# Grounding of 400a residential service /dual meters/one disconnect outside and one inside



## Steve46 (4 mo ago)

I had a single 200a service that had a 200a disconnect located outside by meter. Grounding was done at disconnect outside, #6 to ground rod and #4 to water main. I have upgraded to 400a, and replaced single meter with a dual meter enclosure and added a 200a main breaker panel indoors for separate unit. I am not under 2020 code, so disconnect is in panel itself indoors, directly behind meter. So basically the outside has 2 meters and one disconnect only for original panel. Since existing outside disconnect was grounding properly already, I will left this alone. I was thinking to just ground the new main breaker panel separately, the same way, #6 to ground rod and #4 to water main. Is this done properly? I guess what I am asking is if it is ok to have one disconnect outside for the existing panel and the other panel having its disconnect indoors and all grounding the way I had explained, assuming of course no adoption of the 2020 code as of now? This is just a house, not a condo or anything. Thanks. Steve.


----------



## Almost Retired (Sep 14, 2021)

Steve46 said:


> I had a single 200a service that had a 200a disconnect located outside by meter. Grounding was done at disconnect outside, #6 to ground rod and #4 to water main. I have upgraded to 400a, and replaced single meter with a dual meter enclosure and added a 200a main breaker panel indoors for separate unit. I am not under 2020 code, so disconnect is in panel itself indoors, directly behind meter. So basically the outside has 2 meters and one disconnect only for original panel. Since existing outside disconnect was grounding properly already, I will left this alone. I was thinking to just ground the new main breaker panel separately, the same way, #6 to ground rod and #4 to water main. Is this done properly? I guess what I am asking is if it is ok to have one disconnect outside for the existing panel and the other panel having its disconnect indoors and all grounding the way I had explained, assuming of course no adoption of the 2020 code as of now? This is just a house, not a condo or anything. Thanks. Steve.

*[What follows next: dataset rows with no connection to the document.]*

-- ==== Sys2Proof/Machine/Regs.lean ====
section
/-! DEFINITION. The address of every BAR0 register (R451, R455) and the place of every field, as the register tables of spec/ give them.
An index argument stands for the instance index of R451 -/

namespace Sys2Proof.Machine

namespace R
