/-- The registers of block ING. -/
def tableIng : List RegDesc := [
  .mk "ING_CTL" 0x0B0000 []
    [.mk 0 1 .rw .i 0 0 1,
     .mk 1 1 .rw .i 1 0 1,
     .mk 2 1 .wo .i 0 0 1,
     .mk 3 1 .wo .i 0 0 1],
  .mk "ING_STATUS" 0x0B0004 []
    [.mk 0 4 .ro .n 0 0 15,
     .mk 4 3 .ro .n 0 0 7,
     .mk 7 1 .ro .n 0 0 1,
     .mk 8 1 .ro .n 0 0 1,
     .mk 9 1 .ro .n 0 0 1,
     .mk 10 3 .ro .n 0 0 7],
  .mk "ING_EVENTS" 0x0B0008 []
    [.mk 0 1 .w1c .n 0 0 1,
     .mk 1 1 .w1c .n 0 0 1,
     .mk 2 1 .w1c .n 0 0 1,
     .mk 3 1 .w1c .n 0 0 1,
     .mk 4 1 .w1c .n 0 0 1,
     .mk 5 1 .w1c .n 0 0 1],
  .mk "ING_FENCE_HITS" 0x0B000C []
    [.mk 0 32 .rc .n 0 0 4294967295],
  .mk "ING_CQ_DESC" 0x0B0040 [(0x4, 16)]
    [.mk 0 32 .rw .i 0 0 4294967295],
  .mk "ING_CQ_POST" 0x0B0080 []
    [.mk 0 1 .wo .i 0 0 1],
  .mk "ING_CQ_LAST" 0x0B0084 []
    [.mk 0 3 .ro .n 0 0 7,
     .mk 8 16 .ro .n 0 0 65535],
  .mk "ING_CQ_STATE" 0x0B0100 [(0x10, 8)]
    [.mk 0 3 .ro .n 0 0 7,
     .mk 3 5 .ro .n 0 0 31,
     .mk 8 3 .ro .n 0 0 7,
     .mk 11 1 .ro .n 0 0 1,
     .mk 16 16 .ro .n 0 0 65535],
  .mk "ING_CQ_TAG" 0x0B0104 [(0x10, 8)]
    [.mk 0 32 .ro .n 0 0 4294967295],
  .mk "ING_CQ_WHERE" 0x0B0108 [(0x10, 8)]
    [.mk 0 16 .ro .n 0 0 65535,
     .mk 16 5 .ro .n 0 0 31],
  .mk "ING_CQ_OFFSET" 0x0B010C [(0x10, 8)]
    [.mk 0 26 .ro .n 0 0 67108863,
     .mk 26 1 .ro .n 0 0 1]]

/-- The registers of block SLZ. -/
def tableSlz : List RegDesc := [
  .mk "SLZ_CTL" 0x0C0000 []
    [.mk 0 2 .rw .i 1 0 3,
     .mk 8 1 .wo .i 0 0 1],
  .mk "SLZ_STATUS" 0x0C0004 []
    [.mk 0 1 .ro .n 0 0 1,
     .mk 1 1 .ro .n 0 0 1,
     .mk 2 12 .ro .n 0 0 4095],
  .mk "SLZ_EVENTS" 0x0C0008 []
    [.mk 0 1 .w1c .n 0 0 1,
     .mk 1 1 .w1c .n 0 0 1,
     .mk 2 1 .w1c .n 0 0 1],
  .mk "SLZ_JOB_TABLE_LO" 0x0C0010 []
    [.mk 0 32 .rw .i 0 0 4294967295],
  .mk "SLZ_JOB_TABLE_HI" 0x0C0014 []
    [.mk 0 32 .rw .i 0 0 4294967295],
  .mk "SLZ_JOB_COUNT" 0x0C0018 []
    [.mk 0 13 .rw .i 0 0 8191],
  .mk "SLZ_JOB_DST_LO" 0x0C0020 []
    [.mk 0 32 .rw .i 0 0 4294967295],
  .mk "SLZ_JOB_DST_HI" 0x0C0024 []
    [.mk 0 32 .rw .i 0 0 4294967295],
  .mk "SLZ_JOB_CAP_LO" 0x0C0028 []
    [.mk 0 32 .rw .i 0 0 4294967295],
  .mk "SLZ_JOB_CAP_HI" 0x0C002C []
    [.mk 0 32 .rw .i 0 0 4294967295],
  .mk "SLZ_JOB_GO" 0x0C0030 []
    [.mk 0 1 .wo .i 0 0 1,
     .mk 1 1 .wo .i 0 0 1],
  .mk "SLZ_RESULT" 0x0C0040 []
    [.mk 0 1 .ro .n 0 0 1,
     .mk 1 1 .ro .n 0 0 1,
     .mk 2 1 .ro .n 0 0 1,
     .mk 4 3 .ro .n 0 0 7,
     .mk 10 12 .ro .n 0 0 4095],
  .mk "SLZ_RESULT_USED_LO" 0x0C0044 []
    [.mk 0 32 .ro .n 0 0 4294967295],
  .mk "SLZ_RESULT_USED_HI" 0x0C0048 []
    [.mk 0 32 .ro .n 0 0 4294967295],
  .mk "SLZ_RESULT_ACK" 0x0C004C []
    [.mk 0 1 .wo .i 0 0 1],
  .mk "SLZ_TILE_ERR" 0x0C0100 [(0x10, 8)]
    [.mk 0 2 .ro .n 0 0 3,
     .mk 2 7 .ro .n 0 0 127,
     .mk 9 1 .ro .n 0 0 1],
  .mk "SLZ_TILE_ERR_IN" 0x0C0104 [(0x10, 8)]
    [.mk 0 24 .ro .n 0 0 16777215],
  .mk "SLZ_TILE_ERR_OUT" 0x0C0108 [(0x10, 8)]
    [.mk 0 24 .ro .n 0 0 16777215]]

/-- The registers of block RAS. -/
def tableRas : List RegDesc := [
  .mk "RAS_CTL" 0x0D0000 []
    [.mk 0 1 .rw .i 0 0 1,
     .mk 1 1 .rw .c 1 0 1,
     .mk 2 1 .rw .c 0 0 1,
     .mk 4 4 .rw .c 3 0 15],
  .mk "RAS_STATUS" 0x0D0004 []
    [.mk 0 9 .ro .n 0 0 511,
     .mk 9 8 .ro .n 0 0 255,
     .mk 17 8 .ro .n 0 0 255,
     .mk 25 1 .ro .n 0 0 1],
  .mk "RAS_EVENTS" 0x0D0008 []
    [.mk 0 1 .w1c .n 0 0 1,
     .mk 1 1 .w1c .n 0 0 1,
     .mk 2 1 .w1c .n 0 0 1,
     .mk 3 1 .w1c .n 0 0 1,
     .mk 4 1 .w1c .n 0 0 1],
  .mk "RAS_DISPATCH" 0x0D000C []
    [.mk 0 17 .ro .n 0 0 131071],
  .mk "RAS_DONE" 0x0D0010 []
    [.mk 0 17 .ro .n 0 0 131071],
  .mk "RAS_SLOW_LIMIT" 0x0D0014 []
    [.mk 0 16 .rw .i 400 0 65535],
  .mk "RAS_SPILL_BASE_LO" 0x0D0018 []
    [.mk 24 8 .rw .c 0 0 255],
  .mk "RAS_SPILL_BASE_HI" 0x0D001C []
    [.mk 0 32 .rw .c 0 0 4294967295],
  .mk "RAS_CLASS_COUNT" 0x0D0020 [(0x4, 4)]
    [.mk 0 32 .rc .n 0 0 4294967295],
  .mk "RAS_UNDERSTATED" 0x0D0030 []
    [.mk 0 32 .rc .n 0 0 4294967295],
  .mk "RAS_E_MAX" 0x0D0034 []
    [.mk 0 32 .ro .n 0 0 4294967295],
  .mk "RAS_E_MAX_AT" 0x0D0038 []
    [.mk 0 16 .ro .n 0 0 65535,
     .mk 16 5 .ro .n 0 0 31],
  .mk "RAS_PROBE" 0x0D0040 []
    [.mk 0 16 .wo .i 0 0 65535,
     .mk 16 5 .wo .i 0 0 31,
     .mk 21 3 .wo .i 0 0 7,
     .mk 31 1 .wo .i 0 0 1],
  .mk "RAS_PROBE_STATUS" 0x0D0044 []
    [.mk 0 1 .ro .n 0 0 1,
     .mk 1 1 .ro .n 0 0 1],
  .mk "RAS_PROBE_A0_LO" 0x0D0048 []
    [.mk 0 32 .ro .n 0 0 4294967295],
  .mk "RAS_PROBE_A0_HI" 0x0D004C []
    [.mk 0 32 .ro .n 0 0 4294967295],
  .mk "RAS_PROBE_A1" 0x0D0050 []
    [.mk 0 32 .ro .n 0 0 4294967295],
  .mk "RAS_PROBE_A2" 0x0D0054 []
    [.mk 0 32 .ro .n 0 0 4294967295],
  .mk "RAS_PROBE_B0_LO" 0x0D0058 []
    [.mk 0 32 .ro .n 0 0 4294967295],
  .mk "RAS_PROBE_B0_HI" 0x0D005C []
    [.mk 0 32 .ro .n 0 0 4294967295],
  .mk "RAS_PROBE_B1" 0x0D0060 []
    [.mk 0 32 .ro .n 0 0 4294967295],
  .mk "RAS_PROBE_B2" 0x0D0064 []
    [.mk 0 32 .ro .n 0 0 4294967295],
  .mk "RAS_ISLET_CTL" 0x0D8000 [(0x80, 128)]
    [.mk 0 1 .rw .c 0 0 1],
  .mk "RAS_ISLET_STATUS" 0x0D8004 [(0x80, 128)]
    [.mk 0 2 .ro .n 0 0 3,
     .mk 2 1 .ro .n 0 0 1,
     .mk 3 2 .ro .n 0 0 3,
     .mk 5 1 .ro .n 0 0 1],
  .mk "RAS_ISLET_SLOT0" 0x0D8008 [(0x80, 128)]
    [.mk 0 16 .ro .n 0 0 65535,
     .mk 16 5 .ro .n 0 0 31,
     .mk 21 3 .ro .n 0 0 7,
     .mk 24 2 .ro .n 0 0 3],
  .mk "RAS_ISLET_SLOT1" 0x0D800C [(0x80, 128)]
    [.mk 0 16 .ro .n 0 0 65535,
     .mk 16 5 .ro .n 0 0 31,
     .mk 21 3 .ro .n 0 0 7,
     .mk 24 2 .ro .n 0 0 3],
  .mk "RAS_ISLET_TILES" 0x0D8010 [(0x80, 128)]
    [.mk 0 32 .rc .n 0 0 4294967295],
  .mk "RAS_ISLET_FAULTS" 0x0D8014 [(0x80, 128)]
    [.mk 0 8 .ro .n 0 0 255,
     .mk 16 16 .ro .n 0 0 65535],
  .mk "RAS_ISLET_SLOW" 0x0D8018 [(0x80, 128)]
    [.mk 0 32 .rc .n 0 0 4294967295]]
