-- ==== Sys2Proof/Machine/Protect.lean ====
section
/-! DEFINITION. Protection of on-chip memory (R316 to R320). -/

namespace Sys2Proof.Machine

/-! ### Table words read -/

/-- What a stored byte reads as under the mask on its check bits (R317): bits c0 to c3 of the mask are the syndrome. -/
def byteClass (m : Nat) : WordClass :=
  let synd := m % 16
  let p := (List.range 5).countP (fun i => bitAt i m) % 2
  if p = 0 then (if synd = 0 then .clean else .uncorrectable)
  else if synd = 0 ∨ synd = 1 ∨ synd = 2 ∨ synd = 4 ∨ synd = 8 then .corrected none
  else match ([3, 5, 6, 7, 9, 10, 11, 12] : List Nat).findIdx? (fun x => x == synd) with
    | some d => .corrected (some d)
    | none => .uncorrectable

/-- Whether a table address lies in a bank in service (R319). -/
def State.inServiceWord (s : State) (a : Nat) : Bool :=
  match tableAt a with
  | some (t, b, _) => t == .map || b == (s.bank t).active
  | none => false

/-- Whether a word in service is BAD (R319). -/
def State.badInService (s : State) : Bool := s.mem.bad.any s.inServiceWord

/-- A data bit of a table byte inverted, as a miscorrection does. -/
def flipTableBit (a d : Nat) (s : State) : State :=
  if 0x1000000 ≤ a then
    let v := sparseGet (fun _ => 0) a s.bsx.bits ^^^ 2 ^ d
    { s with bsx := { s.bsx with bits := sparsePut (fun _ => 0) a v s.bsx.bits } }
  else
  match tableAt a with
  | some (.map, _, off) =>
    let i := off / 8
    let v := entryHostBits (s.mapEntryRaw i ^^^ 2 ^ (off % 8 * 8 + d))
    { s with crw := { s.crw with map := sparsePut (fun _ => 0) i v s.crw.map } }
  | _ =>
    let w := a / 4 * 4
    s.setReg w (s.reg w ^^^ BitVec.ofNat 32 (2 ^ (a % 4 * 8 + d)))

/-- A word of the backscatter window is BAD (R319): F is rebuilt as under R126 and the word written afresh. -/
def rebuildWindow (a : Nat) (s : State) : State :=
  match s.windowRow a, s.running with
  | some y, some e => match e.head with
    | some h => rebuildRows e h [y] s
    | none => freshWindow (fun x => x / 4 == a / 4) s
  | _, _ => freshWindow (fun x => x / 4 == a / 4) s

/-- A word found BAD (R319). -/
def markBad (a : Nat) (s : State) : State :=
  if 0x1000000 ≤ a then
    rebuildWindow a (if s.mem.bad.contains a then s
      else proposeRow 2 0 a (({ s with mem := { s.mem with bad := insertKey a s.mem.bad } }).raise F.SRM_EVENTS_BAD))
  else if s.mem.bad.contains a then s
  else
    let s1 := ({ s with mem := { s.mem with bad := insertKey a s.mem.bad } }).raise F.SRM_EVENTS_BAD
    let s2 := proposeRow 2 0 a s1
    if s.inServiceWord a then
      if s.running.isSome then (requestHalt 7 false s2).fset F.COX_CTL_HOLD 1 else s2
    else match tableAt a with
      | some (t, b, _) =>
        let k := s2.bank t
        let marks := if k.allMarked then (bankWords t b).filter (fun x => x != a) else k.marks.filter (fun x => x != a)
        s2.setBank t { k with allMarked := false, marks := marks }
      | none => s2

/-- One byte of a table word read (R317, R318): a correction is written back; a word corrected twice in a lap is proposed (R326). -/
def readTableByte (a : Nat) (s : State) : State :=
  match byteClass (sparseGet (fun _ => 0) a s.mem.flips) with
  | .clean => s
  | .uncorrectable => markBad (a / 4 * 4) s
  | .corrected d =>
    let s1 := ({ s with mem := { s.mem with flips := sparsePut (fun _ => 0) a 0 s.mem.flips, sramCe := s.mem.sramCe + 1 } })
    let s2 := (s1.bump F.SRM_CE_COUNT_COUNT).raise F.SRM_EVENTS_CE
    let s3 := match d with | some b => flipTableBit a b s2 | none => s2
    let w := a / 4 * 4
    if s.mem.ceLap.contains w then proposeRow 3 0 w s3
    else { s3 with mem := { s3.mem with ceLap := insertKey w s3.mem.ceLap } }

/-- The table words a unit reads, given as a set of addresses: only bytes whose check bits differ matter. -/
def readTables (hit : Nat → Bool) (s : State) : State :=
  ((s.mem.flips.map Prod.fst).filter hit).foldl (fun t a => readTableByte a t) s

/-- Whether the words of a set hold a BAD one in service. -/
def State.badAmong (s : State) (hit : Nat → Bool) : Bool := s.mem.bad.any (fun a => hit a && s.inServiceWord a)

/-- The addresses of a bank. -/
def inBank (t : TableId) (b a : Nat) : Bool :=
  let p := bankPlace t
  decide (p.1 + b * p.2 ≤ a ∧ a < p.1 + (b + 1) * p.2)

/-- TABLE_WRITE (R130, R131) with its check bits (R317, R327); a host write of a whole shadow word clears BAD (R319). -/
def tableStore (a : Nat) (v : Word) (s : State) : State :=
  let s1 := tableWriteOp a v s
  match tableAt a with
  | some (t, b, _) =>
    let k := s.bank t
    if t = .map ∨ b = k.active ∨ k.pending ∨ k.cloning then s1
    else
      let s2 := freshTable (fun x => decide (a ≤ x ∧ x < a + 4)) s1
      { s2 with mem := { s2.mem with bad := s2.mem.bad.filter (fun x => x != a) } }
  | none => s1

/-- CLONE_DONE with the reads of the active bank and the fresh words of the shadow (R131, R317). -/
def cloneDone (t : TableId) (s : State) : State :=
  let b := s.bank t
  if !b.cloning then s
  else
    let s1 := cloneDoneOp t (readTables (inBank t b.active) s)
    if t = .map then s1
    else
      let sh := inBank t (1 - b.active)
      let s2 := freshTable sh s1
      { s2 with mem := { s2.mem with bad := s2.mem.bad.filter (fun x => !sh x) } }

/-- MAP_EXCHANGED with the reads of the bank in service and its fresh words (R143, R317). A word already BAD stays so (R330). -/
def mapExchanged (s : State) : State :=
  if !s.crw.exchanging then s
  else freshTable (inBank .map 0) (mapExchangedOp (readTables (inBank .map 0) s))

end Sys2Proof.Machine
end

you are asking the wrong people 
ask your inspector
the better ones choose to help rather than hurt

if yours isnt like that, keep in mind that overkill may not be enough to please him

you also need to look up your poco "customer installation standards" usually found on their website
my poco requires #4 cu GEC for 200A
in my area ..... if you replaced the meter base, the whole job will be considered new construction
and every last bit of it will need to meet current code and poco specs


----------



## SWDweller (Dec 9, 2020)

Adding my POCO does not all allow 2 meters of the same voltage to the same property. Unless they are for an apartment and the meters paid by different people.
Did you consult with the POCO and AHJ before you wandered down this path?


----------



## u2slow (Jan 2, 2014)

And to add to @SWDweller... is your zoning/municipality even allowing a 2nd occupancy?


----------



## LGLS (Nov 10, 2007)

Steve46 said:


> I had a single 200a service that had a 200a disconnect located outside by meter. Grounding was done at disconnect outside, #6 to ground rod and #4 to water main. I have upgraded to 400a, and replaced single meter with a dual meter enclosure and added a 200a main breaker panel indoors for separate unit. I am not under 2020 code, so disconnect is in panel itself indoors, directly behind meter. So basically the outside has 2 meters and one disconnect only for original panel. Since existing outside disconnect was grounding properly already, I will left this alone. I was thinking to just ground the new main breaker panel separately, the same way, #6 to ground rod and #4 to water main. Is this done properly? I guess what I am asking is if it is ok to have one disconnect outside for the existing panel and the other panel having its disconnect indoors and all grounding the way I had explained, assuming of course no adoption of the 2020 code as of now? This is just a house, not a condo or anything. Thanks. Steve.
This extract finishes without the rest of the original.